→ Your objective:
Every line in the records below between the one holding "(s.turn a t)" and the one holding "first (R54). -/", inclusive, is to be set down exactly; all other lines are to be left out.

→ Dataset excerpts:
-- ==== Sys2Proof/Machine/Sched.lean ====
section
/-!
DEFINITION. Sys2Proof/Machine/Sched.lean: which step of the part comes next (notes/assumptions/1.md). The agenda says so
while it lists anything: it holds what reaches the part from outside and any order in which its agents take their turns.
With an empty agenda the model schedules the part itself: in each house cycle every region that makes a cycle has its
stalls' turns, arcade by arcade, and then the device does what is due.
-/
namespace Sys2Proof.Machine

/-! ## One step of the part -/

/-- Is an instruction a word of a channel program? -/
def isChannelWord : Instr → Bool
  | .dact .. | .dpre .. | .dprea .. | .drd .. | .drda .. | .dwr .. | .dwra .. | .dref .. | .drefb .. | .dnop .. | .dwin .. | .dstrm ..
  | .dsig .. | .dloop .. | .djmp .. | .djmpCount .. | .dsync .. | .dend .. => true
  | _ => false

/-- Is it a step of the part, neither a syllable nor a channel word? Those are fetched, by a stall or a sequencer. -/
def isPartStep (i : Instr) : Bool := (semOf i).isNone && !isChannelWord i

/-- A part that a failed start has halted does nothing but start again when its power is lost and returns (R442). -/
def wakesHalted : Instr → Bool
  | .powerOn => true
  | _ => false

/-- Is a step one in which stalls issue or their accesses are performed? An access that has outrun others stays ahead of them over
such steps alone (R348; notes/assumptions/9.md). -/
def keepsAhead : Instr → Bool
  | .issueBundle .. | .boothOperation .. | .padBankAccess .. | .loadLands .. | .resultLands .. | .fmtWriteLands ..
  | .partialStoreMismatch .. => true
  | _ => false

/-- A step of the part as the agenda names it. -/
def State.runStep (s : State) (i : Instr) : Host.Outcome State Fault Refusal :=
  if !isPartStep i || (s.sup.haltedPart && !wakesHalted i) then .next s
  else exec i (if keepsAhead i then s else s.settleAhead)

/-! ## A pseudo-channel's turn (R309 to R322) -/

/-- An instruction that is no word, met at its slot: ILLEGAL (R311, R321). -/
def State.chanIllegal (s : State) (p : Fin 512) : State :=
  let s := s.modChan p fun c => { c with cc := c.nextSlot }
  s.chanFault p 0x01 0 0

/-- A sequencer in RUN, no burst being due: ticks and the gap limit that come by the word's slot x, else the word. -/
def State.chanWordTurn (s : State) (p : Fin 512) (x : Nat) (i : Option Instr) : Host.Outcome State Fault Refusal :=
  let c := s.chan p
  if c.nextTick ≤ x && c.nextTick ≤ c.overdueAt then execRefreshTick p s
  else if c.overdueAt ≤ x then execWindowOverdue p s
  else
    match i with
    | none => .next (s.chanIllegal p)
    | some i => exec i { s with curCh := p }

/-- Does a word wait for the bursts under way? -/
def isDend : Instr → Bool
  | .dend _ => true
  | _ => false

/-- The cc by which the oldest burst has to be in the bazaar comes before x and before the next tick (R313). -/
def Channel.burstFirst (c : Channel) (x : Nat) : Bool :=
  match c.bursts with
  | b :: _ => decide (b.cc + 40 < x ∧ b.cc + 40 ≤ c.nextTick)
  | [] => false

/-- What a sequencer in RUN does next: bursts that have to be in the bazaar before the word, ticks and the gap limit due
by its slot, else the word. DEND waits for the bursts (R313, R315, R317, R321). -/
def State.chanRun (s : State) (p : Fin 512) : Host.Outcome State Fault Refusal :=
  let c := s.chan p
  let x := c.nextSlot
  let i := c.fetch
  if c.burstFirst x || (i.any isDend && !c.bursts.isEmpty && decide (x < c.nextTick ∧ x < c.overdueAt)) then execDrdBurstReturn p false s
  else s.chanWordTurn p x i

/-- The next event of a pseudo-channel. -/
def State.chanTurn (s : State) (p : Fin 512) : Host.Outcome State Fault Refusal :=
  let c := s.chan p
  let now := c.now s.hc
  match c.mode with
  | .run => s.chanRun p
  | .window =>
    if c.burstFirst c.windowEnd then execDrdBurstReturn p false s
    else if c.nextTick < c.windowEnd then execRefreshTick p s
    else if !c.bursts.isEmpty then execDrdBurstReturn p false s
    else execWindowEnd p s
  | .sync =>
    if !c.bursts.isEmpty then execDrdBurstReturn p false s
    else if c.syncDone then (if c.nextTick < c.syncEnd then execRefreshTick p s else execDsyncWaitEnd p s)
    else if c.nextTick ≤ now then execRefreshTick p s
    else .next s
  | .held | .done | .free =>
    if !c.bursts.isEmpty then execDrdBurstReturn p false s
    else if c.mode != .free && c.nextTick ≤ now then execRefreshTick p s
    else .next s

/-- Has the time of a pseudo-channel's next event come: a word's slot, a tick, an end, or a burst's 40 cc? -/
def State.chanDue (s : State) (p : Fin 512) : Bool :=
  let c := s.chan p
  let now := (s.hc - c.hc0) * 25 / 36
  let landing := match c.bursts with | b :: _ => decide (b.cc + 40 ≤ now) | [] => false
  match c.mode with
  | .run => landing || decide (c.nextSlot ≤ now ∨ c.nextTick ≤ now ∨ c.overdueAt ≤ now)
  | .window => landing || decide (c.windowEnd ≤ now ∨ c.nextTick ≤ now)
  | .sync => (c.syncDone && decide (c.syncEnd ≤ now)) || decide (c.nextTick ≤ now) || !c.bursts.isEmpty
  | .held | .done => decide (c.nextTick ≤ now) || !c.bursts.isEmpty
  | .free => false

/-! ## An arcade's region cycle -/

/-- Does a region make a cycle in this house cycle (R87, R90)? -/
def Region.cycleDue (r : Region) : Bool := r.mode != .unbound && decide (r.unit ≤ r.phase + r.rate)
/-- A region at the end of a house cycle. -/
def Region.passHc (r : Region) (hc : Nat) : Region :=
  if r.mode == .unbound || r.unit = 0 then r else ({ r with phase := (r.phase + r.rate) % r.unit } : Region).slew hc

/-- A step of the scheduler's: a meaning with its operands. -/
abbrev Meaning := State → Host.Outcome State Fault Refusal

/-- Steps done one after another. -/
def State.doAll (s : State) (ms : List Meaning) : State := ms.foldl (fun s m => s.after (m s)) s

/-- What may be due at the start of an arcade's region cycle, in this order (R69, R74, R81, R91, R374, R378, R380, R400, R403,
R416, R478). A swap comes before the frame start, so the latches of the ended frame go to the sinks of the new plane: a choice
(notes/assumptions/151.md). -/
def State.arcadeSteps (s : State) (a : Fin 48) : List Meaning :=
  let ts := stallsOf (s.arc a).mask
  [execConfigSwap a, execFrameStart a] ++ (List.range s.front.contracts.length).map (fun c => execPeriodBoundary c)
    ++ ts.map (fun t => execWaitConditionMet a t) ++ ts.map (fun t => execBarrierTimeout a t) ++ ts.map (fun t => execSafepointOverdue a t)
    ++ (List.finRange 4).map (fun b => execGroupBarrierCompletion a b) ++ [execContextSave a, execArcadeRetire a]
    ++ (if s.sup.encbase = 0 then [] else (List.range 256).map fun e => execEncoderPickup e)

/-- One turn of an arcade: the cycle's first turn comes after the steps due; the last one ends it. -/
def State.arcadeTurn (s : State) (a : Fin 48) : State :=
  let x := s.arc a
  let s := if x.turn == x.firstTurn then s.doAll (s.arcadeSteps a) else s
  let s := s.turn a (Fin.ofNat 8 (s.arc a).turn)
  if (s.arc a).turn == (s.arc a).firstTurn then { s with sweep := a.toNat + 1 } else s

/-! ## The device -/

/-- The sends of peers that wait are tried again (R471). -/
def State.retrySends (s : State) : State :=
  s.sup.sends.foldl (fun s x => s.after (execInboundSend x.1 x.2 s)) (s.modSup fun u => { u with sends := [] })

/-- Homes, engines, copies and what leaves: whatever waits may be performed now (R259, R262, R293, R301, R303, R446). At a booth the
operations of its own die come before those over Ivale (R261, R279). -/
def State.homeSteps (s : State) : List Meaning :=
  let held := (List.finRange 48).filter fun a => (s.arc a).launch.isSome
  let baz := s.reqs.filter fun r => !r.pad
  let near := fun (r : Request) => r.die == dieOf r.arcade
  (baz.filter near ++ baz.filter fun r => !near r).map (fun r => execBoothOperation r.id)
    ++ held.flatMap (fun a => ((List.finRange 32).filter fun b => !(s.bankReqs a b).isEmpty).map (fun b => execPadBankAccess a b))
    ++ held.flatMap (fun a => (stallsOf (s.arc a).mask).flatMap fun t =>
      execSegmentCopyLands a t :: ((List.range (s.stall a t).run.cmds.length).flatMap fun i =>
        [execEngineCommandComplete a t i, execEnqSlotWrite a t i]))
    ++ ((List.range s.groups.length).filter fun g => match s.groups[g]? with | some x => x.scope != 4 | none => false).map
      (fun g => execCollGroupComplete g)
    ++ (List.range s.egress.length).map (fun i => execEscapedWrite i)
    ++ (if s.sup.sends.isEmpty then [] else [fun (t : State) => .next t.retrySends])
    ++ ((List.range s.front.msgs.length).reverse.flatMap fun i => [execApplyQack i, execApplyQerr i])
    ++ s.paged.map (fun x => execPagedRequestService (Fin.ofNat 512 x.1) false)

/-- Queue processors in ascending order of the table entry of the slot that begins, the order in which records of one house
cycle go (R54) and CONTRACTs of one slot are answered (R85). -/
def State.slotsNow (s : State) : List Nat :=
  (((List.range 8).foldr (fun qp => placeEvent (s.front.qptab.read (128 * qp + 2 * (s.hc % 8192 / 128)) 2) (BitVec.ofNat 512 qp)) [])).map (·.2.toNat)

/-- The front end, placement and the supervisor's units (R33, R47, R48, R65, R66, R75, R76, R79, R86, R98, R108, R273,
R310, R395, R405, R407, R417, R444, R447). -/
def State.deviceSteps (s : State) : List Meaning :=
  let ls := List.range s.front.launches.length
  let slot := s.hc % 8192 / 128
  (fun (t : State) => .next t.qcmdRun) :: (if s.hc % 128 = 0 then s.slotsNow.map fun qp => execPollingSlot qp slot else [])
    ++ (if s.front.copies.isEmpty then [] else [execCopyComplete 0])
    ++ (match s.nextGrant with | some (l, _) => [execPlaceLaunch l] | none => [])
    ++ (List.finRange 24).flatMap (fun j => [execPairWakeComplete j, execPairGate j])
    ++ ls.flatMap (fun l => [execContextRestore l, execQuotaRefill l, execBatchStarved l, execLaunchComplete l])
    ++ (List.finRange 48).flatMap (fun a => [execSaveComplete a, execHoldoverEntry a, execHoldlimExpiry a])
    ++ (if s.hc % 1800 = 0 then (fun (t : State) => .next t.showPairs) :: execSourceSampleEvent 0 0 [] [] :: ls.map (fun l => execEnergyTick l) else [])
    ++ (List.range s.waiting.length).reverse.map (fun i => execFaultRecordDelayed i)
    ++ (List.finRange 64).map (fun x => execCrossingWindowEnd x)
    ++ ((List.finRange 512).filter fun p => (s.chan p).launch.isSome && (s.chan p).mode == .free).map (fun p => execChannelProgramStart p)
    ++ (List.range s.front.contracts.length).map (fun c => execPeriodBoundary c)
    ++ [execInvalidationComplete, execRecoveryCommandComplete, execHeartbeatLoss]
    ++ (if s.startOverdue then [execStartFailure] else [])
    ++ (if s.sup.training = 0 then [] else [fun (t : State) => .next (t.trained t.sup.training 0)])

/-- A house cycle ends: the pseudo-channels whose time has come, the homes, the device. -/
def State.devicePhase (s : State) : State :=
  let s := s.doAll (((List.finRange 512).filter s.chanDue).map fun p s => s.chanTurn p)
  let s := s.doAll s.homeSteps
  let s := (s.doAll s.deviceSteps).flushEvents
  { s with hc := s.hc + 1, sweep := 0, arcs := s.arcs.map fun x => { x with region := x.region.passHc s.hc } }

/-! ## What comes next -/

/-- The step the model schedules itself. -/
def State.auto (s : State) : State :=
  if s.sup.haltedPart then { s with hc := s.hc + 1, sweep := 0 }
  else
    match (List.finRange 48).find? fun a => decide (s.sweep ≤ a.toNat) && (s.arc a).region.cycleDue with
    | some a => s.arcadeTurn a
    | none => s.devicePhase

/-- A turn that the agenda names. -/
def State.takeTurn (s : State) (turn : Turn) : Host.Outcome State Fault Refusal :=
  match turn with
  | .event i => s.runStep i
  | .stall a t => if s.sup.haltedPart then .next s else .next (s.turn a t)
  | .channel p => if s.sup.haltedPart then .next s else s.settleAhead.chanTurn p
  | .upset m => .next (s.settleAhead.upset m)
  | .hart h x => .next (if s.sup.haltedPart then s else s.settleAhead.hartAccess h x)
  | .delay h x => .next (if s.sup.haltedPart then s else s.hartDelay h x)
  | .perform h i => .next (if s.sup.haltedPart then s else s.settleAhead.hartPerform h i)
  | .hartDoes h e => .next (if s.sup.haltedPart then s else s.hartEvent h e)
  | .heat v => .next (s.modSup fun u => { u with hot := v })
  | .ready v fail => .next (if s.sup.haltedPart then s else s.settleAhead.trained v fail)
  | .late p n => .next (if s.sup.haltedPart then s else s.lateSamples p.toNat n)
  | .image k i => .next (if s.sup.haltedPart then s else s.settleAhead.bootImage k i)
  | .records v => .next (s.modSup fun u => { u with records := v })
  | .heard g m bs => .next (s.settleAhead.hear g m bs)

/-- House cycles until a start that is not OK fails, or a heartbeat is missed for good (R442, R444). -/
def State.supGap (s : State) : Option Nat :=
  if s.sup.released && !s.sup.okWritten then some (s.sup.startAt + startLimit - s.hc)
  else if s.sup.ready.getLsbD 0 then some (1800000 * (s.sup.hbWindow + 4) - s.hc)
  else none

/-- House cycles until the front end has something to do that house time may not pass by: now, a command that runs or
polling slots that begin in this house cycle and have not run, else the slots at the next multiple of 128 (R45, R49, R56). -/
def State.frontGap (s : State) : Option Nat :=
  if s.sup.haltedPart then none
  else if s.front.qpend.isSome then some 0
  else if s.front.qpgo = 0 then s.supGap
  else if s.supGap = some 0 then some 0
  else if s.hc % 128 = 0 && (List.finRange 8).any (fun qp => s.front.qpgo.getLsbD qp && s.front.polled[qp] != s.hc / 128 + 1) then some 0
  else some (min (128 - s.hc % 128) (s.supGap.getD 128))

/-- House time passes: what was recorded in this house cycle is written first (R54). -/
def State.passTime (s : State) (d : Nat) : State :=
  if d = 0 then s
  else
    let s : State := if s.hc / 1800 = (s.hc + d - 1) / 1800 then s else s.showPairs
    { s.flushEvents with hc := s.hc + d }

/-- What the front end does of its own in a house cycle that the agenda passes: a command, or the slots that begin. -/
def State.frontTurn (s : State) : State :=
  let s := s.settleAhead
  if s.front.qpend.isSome then s.qcmdRun
  else if s.startOverdue then s.after (execStartFailure s)
  else if s.hbLost then s.after (execHeartbeatLoss s)
  else if s.front.qpgo = 0 then s
  else
    let s := s.doAll (s.slotsNow.map fun qp => execPollingSlot qp (s.hc % 8192 / 128))
    s.modFront fun f => { f with polled := f.polled.map fun _ => s.hc / 128 + 1 }

/-- The next step of the part. An entry of the agenda that is still d house cycles away lets the front end have its turns in
them (notes/assumptions/1.md). -/
def State.advancePart (s : State) : Host.Outcome State Fault Refusal :=
  match s.agenda with
  | [] => .next s.settleAhead.auto
  | (d, turn) :: rest =>
    match s.frontGap with
    | some g =>
      if g < d then .next (({ s with agenda := (d - g, turn) :: rest } : State).passTime g).frontTurn
      else (({ s with agenda := rest } : State).passTime d).takeTurn turn
    | none => (({ s with agenda := rest } : State).passTime d).takeTurn turn

end Sys2Proof.Machine
end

→ Answer below:
  | .stall a t => if s.sup.haltedPart then .next s else .next (s.turn a t)
  | .channel p => if s.sup.haltedPart then .next s else s.settleAhead.chanTurn p
  | .upset m => .next (s.settleAhead.upset m)
  | .hart h x => .next (if s.sup.haltedPart then s else s.settleAhead.hartAccess h x)
  | .delay h x => .next (if s.sup.haltedPart then s else s.hartDelay h x)
  | .perform h i => .next (if s.sup.haltedPart then s else s.settleAhead.hartPerform h i)
  | .hartDoes h e => .next (if s.sup.haltedPart then s else s.hartEvent h e)
  | .heat v => .next (s.modSup fun u => { u with hot := v })
  | .ready v fail => .next (if s.sup.haltedPart then s else s.settleAhead.trained v fail)
  | .late p n => .next (if s.sup.haltedPart then s else s.lateSamples p.toNat n)
  | .image k i => .next (if s.sup.haltedPart then s else s.settleAhead.bootImage k i)
  | .records v => .next (s.modSup fun u => { u with records := v })
  | .heard g m bs => .next (s.settleAhead.hear g m bs)

/-- House cycles until a start that is not OK fails, or a heartbeat is missed for good (R442, R444). -/
def State.supGap (s : State) : Option Nat :=
  if s.sup.released && !s.sup.okWritten then some (s.sup.startAt + startLimit - s.hc)
  else if s.sup.ready.getLsbD 0 then some (1800000 * (s.sup.hbWindow + 4) - s.hc)
  else none

/-- House cycles until the front end has something to do that house time may not pass by: now, a command that runs or
polling slots that begin in this house cycle and have not run, else the slots at the next multiple of 128 (R45, R49, R56). -/
def State.frontGap (s : State) : Option Nat :=
  if s.sup.haltedPart then none
  else if s.front.qpend.isSome then some 0
  else if s.front.qpgo = 0 then s.supGap
  else if s.supGap = some 0 then some 0
  else if s.hc % 128 = 0 && (List.finRange 8).any (fun qp => s.front.qpgo.getLsbD qp && s.front.polled[qp] != s.hc / 128 + 1) then some 0
  else some (min (128 - s.hc % 128) (s.supGap.getD 128))

/-- House time passes: what was recorded in this house cycle is written first (R54). -/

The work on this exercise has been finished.